---- Record extracts

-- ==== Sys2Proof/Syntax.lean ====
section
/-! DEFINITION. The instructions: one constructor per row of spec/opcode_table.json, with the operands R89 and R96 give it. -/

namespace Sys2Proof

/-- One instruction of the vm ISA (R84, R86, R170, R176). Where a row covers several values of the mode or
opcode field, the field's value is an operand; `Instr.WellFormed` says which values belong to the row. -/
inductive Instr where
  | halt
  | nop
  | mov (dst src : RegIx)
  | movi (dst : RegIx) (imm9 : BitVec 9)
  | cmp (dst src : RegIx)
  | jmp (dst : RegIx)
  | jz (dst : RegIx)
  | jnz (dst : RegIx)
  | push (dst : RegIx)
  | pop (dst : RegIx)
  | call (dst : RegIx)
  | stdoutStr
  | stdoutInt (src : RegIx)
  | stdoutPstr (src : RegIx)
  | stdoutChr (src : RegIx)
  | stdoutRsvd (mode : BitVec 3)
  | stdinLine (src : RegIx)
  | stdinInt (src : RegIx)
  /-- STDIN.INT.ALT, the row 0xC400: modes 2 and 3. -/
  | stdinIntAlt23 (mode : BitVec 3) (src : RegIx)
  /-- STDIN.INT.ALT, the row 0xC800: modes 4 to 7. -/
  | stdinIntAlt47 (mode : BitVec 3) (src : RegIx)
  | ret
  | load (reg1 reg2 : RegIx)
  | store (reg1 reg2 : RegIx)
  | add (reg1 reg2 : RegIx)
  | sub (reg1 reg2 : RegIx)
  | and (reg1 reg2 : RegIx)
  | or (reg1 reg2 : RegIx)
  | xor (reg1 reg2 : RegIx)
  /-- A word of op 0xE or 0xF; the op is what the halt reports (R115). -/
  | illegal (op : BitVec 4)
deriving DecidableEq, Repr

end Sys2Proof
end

--------
---- Record extracts

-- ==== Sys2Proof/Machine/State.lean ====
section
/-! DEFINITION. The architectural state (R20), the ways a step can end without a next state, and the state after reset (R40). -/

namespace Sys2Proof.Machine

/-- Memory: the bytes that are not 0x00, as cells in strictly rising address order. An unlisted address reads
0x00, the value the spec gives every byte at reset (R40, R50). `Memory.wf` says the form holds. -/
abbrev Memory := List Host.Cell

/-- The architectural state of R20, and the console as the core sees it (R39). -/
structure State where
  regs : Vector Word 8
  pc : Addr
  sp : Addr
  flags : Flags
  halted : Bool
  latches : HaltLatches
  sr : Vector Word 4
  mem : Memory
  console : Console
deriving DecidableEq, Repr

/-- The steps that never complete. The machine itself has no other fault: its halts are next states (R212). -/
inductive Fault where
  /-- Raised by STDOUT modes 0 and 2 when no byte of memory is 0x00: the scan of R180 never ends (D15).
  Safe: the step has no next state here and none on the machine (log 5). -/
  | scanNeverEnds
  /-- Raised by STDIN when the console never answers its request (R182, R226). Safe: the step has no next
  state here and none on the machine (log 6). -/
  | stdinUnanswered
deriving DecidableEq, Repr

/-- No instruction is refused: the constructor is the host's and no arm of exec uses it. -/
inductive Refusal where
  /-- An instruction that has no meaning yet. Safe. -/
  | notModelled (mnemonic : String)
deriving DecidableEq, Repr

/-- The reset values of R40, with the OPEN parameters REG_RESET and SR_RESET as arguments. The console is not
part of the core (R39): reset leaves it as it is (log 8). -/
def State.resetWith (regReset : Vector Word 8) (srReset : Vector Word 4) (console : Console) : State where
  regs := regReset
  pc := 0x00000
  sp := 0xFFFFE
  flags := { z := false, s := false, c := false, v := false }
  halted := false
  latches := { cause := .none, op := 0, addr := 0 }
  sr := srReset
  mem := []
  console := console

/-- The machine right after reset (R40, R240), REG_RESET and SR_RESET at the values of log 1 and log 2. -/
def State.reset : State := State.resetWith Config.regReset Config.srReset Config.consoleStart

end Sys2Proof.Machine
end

--------

» **Assignment**:
Whenever "lean" shows up in a line of the listing, copy that whole line.

» **Finished task**:
-- ==== Sys2Proof/Syntax.lean ====
-- ==== Sys2Proof/Machine/State.lean ====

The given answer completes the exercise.